-- ==== Sys2Proof/Laws/State.lean ====
section
/-! SUPPORT. One lemma for each field of State under each named update, so that no proof unfolds a record update. -/

namespace Sys2Proof.Machine

variable (s : State)

/-! ### accept -/

@[simp] theorem accept_busy (i : Instr) : (accept i s).busy = true := rfl
@[simp] theorem accept_done (i : Instr) : (accept i s).done = false := rfl
@[simp] theorem accept_err (i : Instr) : (accept i s).err = s.err := rfl
@[simp] theorem accept_ovr (i : Instr) : (accept i s).ovr = s.ovr := rfl
@[simp] theorem accept_kstate (i : Instr) : (accept i s).kstate = s.kstate := rfl
@[simp] theorem accept_kalg (i : Instr) : (accept i s).kalg = s.kalg := rfl
@[simp] theorem accept_errcode (i : Instr) : (accept i s).errcode = s.errcode := rfl
@[simp] theorem accept_ie (i : Instr) : (accept i s).ie = s.ie := rfl
@[simp] theorem accept_keyData (i : Instr) : (accept i s).keyData = s.keyData := rfl
@[simp] theorem accept_keyLen (i : Instr) : (accept i s).keyLen = s.keyLen := rfl
@[simp] theorem accept_counterHi (i : Instr) : (accept i s).counterHi = s.counterHi := rfl
@[simp] theorem accept_counterLo (i : Instr) : (accept i s).counterLo = s.counterLo := rfl
@[simp] theorem accept_trunc (i : Instr) : (accept i s).trunc = s.trunc := rfl
@[simp] theorem accept_toff (i : Instr) : (accept i s).toff = s.toff := rfl
@[simp] theorem accept_code (i : Instr) : (accept i s).code = s.code := rfl
@[simp] theorem accept_codeDigits (i : Instr) : (accept i s).codeDigits = s.codeDigits := rfl
@[simp] theorem accept_dig (i : Instr) : (accept i s).dig = s.dig := rfl
@[simp] theorem accept_key (i : Instr) : (accept i s).key = s.key := rfl
@[simp] theorem accept_pending (i : Instr) : (accept i s).pending = some ⟨i, s.keyData, counter s⟩ := rfl
@[simp] theorem accept_resetLine (i : Instr) : (accept i s).resetLine = s.resetLine := rfl
@[simp] theorem accept_events (i : Instr) : (accept i s).events = s.events := rfl
@[simp] theorem accept_rdata (i : Instr) : (accept i s).rdata = s.rdata := rfl
@[simp] theorem accept_draws (i : Instr) : (accept i s).draws = s.draws := rfl

/-! ### discardKey -/

@[simp] theorem discardKey_busy : (discardKey s).busy = s.busy := rfl
@[simp] theorem discardKey_done : (discardKey s).done = s.done := rfl
@[simp] theorem discardKey_err : (discardKey s).err = s.err := rfl
@[simp] theorem discardKey_ovr : (discardKey s).ovr = s.ovr := rfl
@[simp] theorem discardKey_kstate : (discardKey s).kstate = .none := rfl
@[simp] theorem discardKey_kalg : (discardKey s).kalg = .sha1 := rfl
@[simp] theorem discardKey_errcode : (discardKey s).errcode = s.errcode := rfl
@[simp] theorem discardKey_ie : (discardKey s).ie = s.ie := rfl
@[simp] theorem discardKey_keyData : (discardKey s).keyData = s.keyData := rfl
@[simp] theorem discardKey_keyLen : (discardKey s).keyLen = 0 := rfl
@[simp] theorem discardKey_counterHi : (discardKey s).counterHi = s.counterHi := rfl
@[simp] theorem discardKey_counterLo : (discardKey s).counterLo = s.counterLo := rfl
@[simp] theorem discardKey_trunc : (discardKey s).trunc = s.trunc := rfl
@[simp] theorem discardKey_toff : (discardKey s).toff = s.toff := rfl
@[simp] theorem discardKey_code : (discardKey s).code = s.code := rfl
@[simp] theorem discardKey_codeDigits : (discardKey s).codeDigits = s.codeDigits := rfl
@[simp] theorem discardKey_dig : (discardKey s).dig = s.dig := rfl
@[simp] theorem discardKey_key : (discardKey s).key = [] := rfl
@[simp] theorem discardKey_pending : (discardKey s).pending = s.pending := rfl
@[simp] theorem discardKey_resetLine : (discardKey s).resetLine = s.resetLine := rfl
@[simp] theorem discardKey_events : (discardKey s).events = s.events := rfl
@[simp] theorem discardKey_rdata : (discardKey s).rdata = s.rdata := rfl
@[simp] theorem discardKey_draws : (discardKey s).draws = s.draws := rfl

/-! ### clearError -/

@[simp] theorem clearError_busy : (clearError s).busy = s.busy := rfl
@[simp] theorem clearError_done : (clearError s).done = s.done := rfl
@[simp] theorem clearError_err : (clearError s).err = false := rfl
@[simp] theorem clearError_ovr : (clearError s).ovr = false := rfl
@[simp] theorem clearError_kstate : (clearError s).kstate = s.kstate := rfl
@[simp] theorem clearError_kalg : (clearError s).kalg = s.kalg := rfl
@[simp] theorem clearError_errcode : (clearError s).errcode = none := rfl
@[simp] theorem clearError_ie : (clearError s).ie = s.ie := rfl
@[simp] theorem clearError_keyData : (clearError s).keyData = s.keyData := rfl
@[simp] theorem clearError_keyLen : (clearError s).keyLen = s.keyLen := rfl
@[simp] theorem clearError_counterHi : (clearError s).counterHi = s.counterHi := rfl
@[simp] theorem clearError_counterLo : (clearError s).counterLo = s.counterLo := rfl
@[simp] theorem clearError_trunc : (clearError s).trunc = s.trunc := rfl
@[simp] theorem clearError_toff : (clearError s).toff = s.toff := rfl
@[simp] theorem clearError_code : (clearError s).code = s.code := rfl
@[simp] theorem clearError_codeDigits : (clearError s).codeDigits = s.codeDigits := rfl
@[simp] theorem clearError_dig : (clearError s).dig = s.dig := rfl
@[simp] theorem clearError_key : (clearError s).key = s.key := rfl
@[simp] theorem clearError_pending : (clearError s).pending = s.pending := rfl
@[simp] theorem clearError_resetLine : (clearError s).resetLine = s.resetLine := rfl
@[simp] theorem clearError_events : (clearError s).events = s.events := rfl
@[simp] theorem clearError_rdata : (clearError s).rdata = s.rdata := rfl
@[simp] theorem clearError_draws : (clearError s).draws = s.draws := rfl

/-! ### discard -/

@[simp] theorem discard_busy : (discard s).busy = s.busy := rfl
@[simp] theorem discard_done : (discard s).done = true := rfl
@[simp] theorem discard_err : (discard s).err = s.err := rfl
@[simp] theorem discard_ovr : (discard s).ovr = s.ovr := rfl
@[simp] theorem discard_kstate : (discard s).kstate = s.kstate := rfl
@[simp] theorem discard_kalg : (discard s).kalg = s.kalg := rfl
@[simp] theorem discard_errcode : (discard s).errcode = s.errcode := rfl
@[simp] theorem discard_ie : (discard s).ie = s.ie := rfl
@[simp] theorem discard_keyData : (discard s).keyData = s.keyData := rfl
@[simp] theorem discard_keyLen : (discard s).keyLen = s.keyLen := rfl
@[simp] theorem discard_counterHi : (discard s).counterHi = s.counterHi := rfl
@[simp] theorem discard_counterLo : (discard s).counterLo = s.counterLo := rfl
@[simp] theorem discard_trunc : (discard s).trunc = s.trunc := rfl
@[simp] theorem discard_toff : (discard s).toff = s.toff := rfl
@[simp] theorem discard_code : (discard s).code = s.code := rfl
@[simp] theorem discard_codeDigits : (discard s).codeDigits = s.codeDigits := rfl
@[simp] theorem discard_dig : (discard s).dig = s.dig := rfl
@[simp] theorem discard_key : (discard s).key = s.key := rfl
@[simp] theorem discard_pending : (discard s).pending = s.pending := rfl
@[simp] theorem discard_resetLine : (discard s).resetLine = s.resetLine := rfl
@[simp] theorem discard_events : (discard s).events = s.events := rfl
@[simp] theorem discard_rdata : (discard s).rdata = s.rdata := rfl
@[simp] theorem discard_draws : (discard s).draws = s.draws := rfl

/-! ### drop -/

@[simp] theorem drop_busy : (drop s).busy = s.busy := rfl
@[simp] theorem drop_done : (drop s).done = s.done := rfl
@[simp] theorem drop_err : (drop s).err = s.err := rfl
@[simp] theorem drop_ovr : (drop s).ovr = true := rfl
@[simp] theorem drop_kstate : (drop s).kstate = s.kstate := rfl
@[simp] theorem drop_kalg : (drop s).kalg = s.kalg := rfl
@[simp] theorem drop_errcode : (drop s).errcode = s.errcode := rfl
@[simp] theorem drop_ie : (drop s).ie = s.ie := rfl
@[simp] theorem drop_keyData : (drop s).keyData = s.keyData := rfl
@[simp] theorem drop_keyLen : (drop s).keyLen = s.keyLen := rfl
@[simp] theorem drop_counterHi : (drop s).counterHi = s.counterHi := rfl
@[simp] theorem drop_counterLo : (drop s).counterLo = s.counterLo := rfl
@[simp] theorem drop_trunc : (drop s).trunc = s.trunc := rfl
@[simp] theorem drop_toff : (drop s).toff = s.toff := rfl
@[simp] theorem drop_code : (drop s).code = s.code := rfl
@[simp] theorem drop_codeDigits : (drop s).codeDigits = s.codeDigits := rfl
@[simp] theorem drop_dig : (drop s).dig = s.dig := rfl
@[simp] theorem drop_key : (drop s).key = s.key := rfl
@[simp] theorem drop_pending : (drop s).pending = s.pending := rfl
@[simp] theorem drop_resetLine : (drop s).resetLine = s.resetLine := rfl
@[simp] theorem drop_events : (drop s).events = s.events := rfl
@[simp] theorem drop_rdata : (drop s).rdata = s.rdata := rfl
@[simp] theorem drop_draws : (drop s).draws = s.draws := rfl

/-! ### finish -/

@[simp] theorem finish_busy : (finish s).busy = false := rfl
@[simp] theorem finish_done : (finish s).done = true := rfl
@[simp] theorem finish_err : (finish s).err = s.err := rfl
@[simp] theorem finish_ovr : (finish s).ovr = s.ovr := rfl
@[simp] theorem finish_kstate : (finish s).kstate = s.kstate := rfl
@[simp] theorem finish_kalg : (finish s).kalg = s.kalg := rfl
@[simp] theorem finish_errcode : (finish s).errcode = s.errcode := rfl
@[simp] theorem finish_ie : (finish s).ie = s.ie := rfl
@[simp] theorem finish_keyData : (finish s).keyData = s.keyData := rfl
@[simp] theorem finish_keyLen : (finish s).keyLen = s.keyLen := rfl
@[simp] theorem finish_counterHi : (finish s).counterHi = s.counterHi := rfl
@[simp] theorem finish_counterLo : (finish s).counterLo = s.counterLo := rfl
@[simp] theorem finish_trunc : (finish s).trunc = s.trunc := rfl
@[simp] theorem finish_toff : (finish s).toff = s.toff := rfl
@[simp] theorem finish_code : (finish s).code = s.code := rfl
@[simp] theorem finish_codeDigits : (finish s).codeDigits = s.codeDigits := rfl
@[simp] theorem finish_dig : (finish s).dig = s.dig := rfl
@[simp] theorem finish_key : (finish s).key = s.key := rfl
@[simp] theorem finish_pending : (finish s).pending = none := rfl
@[simp] theorem finish_resetLine : (finish s).resetLine = s.resetLine := rfl
@[simp] theorem finish_events : (finish s).events = s.events := rfl
@[simp] theorem finish_rdata : (finish s).rdata = s.rdata := rfl
@[simp] theorem finish_draws : (finish s).draws = s.draws := rfl

/-! ### resetValues -/

@[simp] theorem resetValues_busy : (resetValues s).busy = false := rfl
@[simp] theorem resetValues_done : (resetValues s).done = false := rfl
@[simp] theorem resetValues_err : (resetValues s).err = false := rfl
@[simp] theorem resetValues_ovr : (resetValues s).ovr = false := rfl
@[simp] theorem resetValues_kstate : (resetValues s).kstate = .none := rfl
@[simp] theorem resetValues_kalg : (resetValues s).kalg = .sha1 := rfl
@[simp] theorem resetValues_errcode : (resetValues s).errcode = none := rfl
@[simp] theorem resetValues_ie : (resetValues s).ie = 0 := rfl
@[simp] theorem resetValues_keyData : (resetValues s).keyData = 0 := rfl
@[simp] theorem resetValues_keyLen : (resetValues s).keyLen = 0 := rfl
@[simp] theorem resetValues_counterHi : (resetValues s).counterHi = 0 := rfl
@[simp] theorem resetValues_counterLo : (resetValues s).counterLo = 0 := rfl
@[simp] theorem resetValues_trunc : (resetValues s).trunc = 0 := rfl
@[simp] theorem resetValues_toff : (resetValues s).toff = 0 := rfl
@[simp] theorem resetValues_code : (resetValues s).code = 0 := rfl
@[simp] theorem resetValues_codeDigits : (resetValues s).codeDigits = 0 := rfl
@[simp] theorem resetValues_dig : (resetValues s).dig = [] := rfl
@[simp] theorem resetValues_key : (resetValues s).key = [] := rfl
@[simp] theorem resetValues_pending : (resetValues s).pending = none := rfl
@[simp] theorem resetValues_resetLine : (resetValues s).resetLine = s.resetLine := rfl
@[simp] theorem resetValues_events : (resetValues s).events = s.events := rfl
@[simp] theorem resetValues_rdata : (resetValues s).rdata = s.rdata := rfl
@[simp] theorem resetValues_draws : (resetValues s).draws = s.draws := rfl

/-! ### hardReset -/

@[simp] theorem hardReset_busy (b : Bool) : (hardReset b s).busy = false := rfl
@[simp] theorem hardReset_done (b : Bool) : (hardReset b s).done = false := rfl
@[simp] theorem hardReset_err (b : Bool) : (hardReset b s).err = false := rfl
@[simp] theorem hardReset_ovr (b : Bool) : (hardReset b s).ovr = false := rfl
@[simp] theorem hardReset_kstate (b : Bool) : (hardReset b s).kstate = .none := rfl
@[simp] theorem hardReset_kalg (b : Bool) : (hardReset b s).kalg = .sha1 := rfl
@[simp] theorem hardReset_errcode (b : Bool) : (hardReset b s).errcode = none := rfl
@[simp] theorem hardReset_ie (b : Bool) : (hardReset b s).ie = 0 := rfl
@[simp] theorem hardReset_keyData (b : Bool) : (hardReset b s).keyData = 0 := rfl
@[simp] theorem hardReset_keyLen (b : Bool) : (hardReset b s).keyLen = 0 := rfl
@[simp] theorem hardReset_counterHi (b : Bool) : (hardReset b s).counterHi = 0 := rfl
@[simp] theorem hardReset_counterLo (b : Bool) : (hardReset b s).counterLo = 0 := rfl
@[simp] theorem hardReset_trunc (b : Bool) : (hardReset b s).trunc = 0 := rfl
@[simp] theorem hardReset_toff (b : Bool) : (hardReset b s).toff = 0 := rfl
@[simp] theorem hardReset_code (b : Bool) : (hardReset b s).code = 0 := rfl
@[simp] theorem hardReset_codeDigits (b : Bool) : (hardReset b s).codeDigits = 0 := rfl
@[simp] theorem hardReset_dig (b : Bool) : (hardReset b s).dig = [] := rfl
@[simp] theorem hardReset_key (b : Bool) : (hardReset b s).key = [] := rfl
@[simp] theorem hardReset_pending (b : Bool) : (hardReset b s).pending = none := rfl
@[simp] theorem hardReset_resetLine (b : Bool) : (hardReset b s).resetLine = b := rfl
@[simp] theorem hardReset_events (b : Bool) : (hardReset b s).events = s.events := rfl
@[simp] theorem hardReset_rdata (b : Bool) : (hardReset b s).rdata = s.rdata := rfl
@[simp] theorem hardReset_draws (b : Bool) : (hardReset b s).draws = s.draws := rfl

→ **What to do**:
Only the lines from the beginning of the listing through the line containing "i s).kalg = s.kalg := rfl" are wanted, each restated word for word.

→ **Response**:
-- ==== Sys2Proof/Laws/State.lean ====
section
/-! SUPPORT. One lemma for each field of State under each named update, so that no proof unfolds a record update. -/

namespace Sys2Proof.Machine

variable (s : State)

/-! ### accept -/

@[simp] theorem accept_busy (i : Instr) : (accept i s).busy = true := rfl
@[simp] theorem accept_done (i : Instr) : (accept i s).done = false := rfl
@[simp] theorem accept_err (i : Instr) : (accept i s).err = s.err := rfl
@[simp] theorem accept_ovr (i : Instr) : (accept i s).ovr = s.ovr := rfl
@[simp] theorem accept_kstate (i : Instr) : (accept i s).kstate = s.kstate := rfl
@[simp] theorem accept_kalg (i : Instr) : (accept i s).kalg = s.kalg := rfl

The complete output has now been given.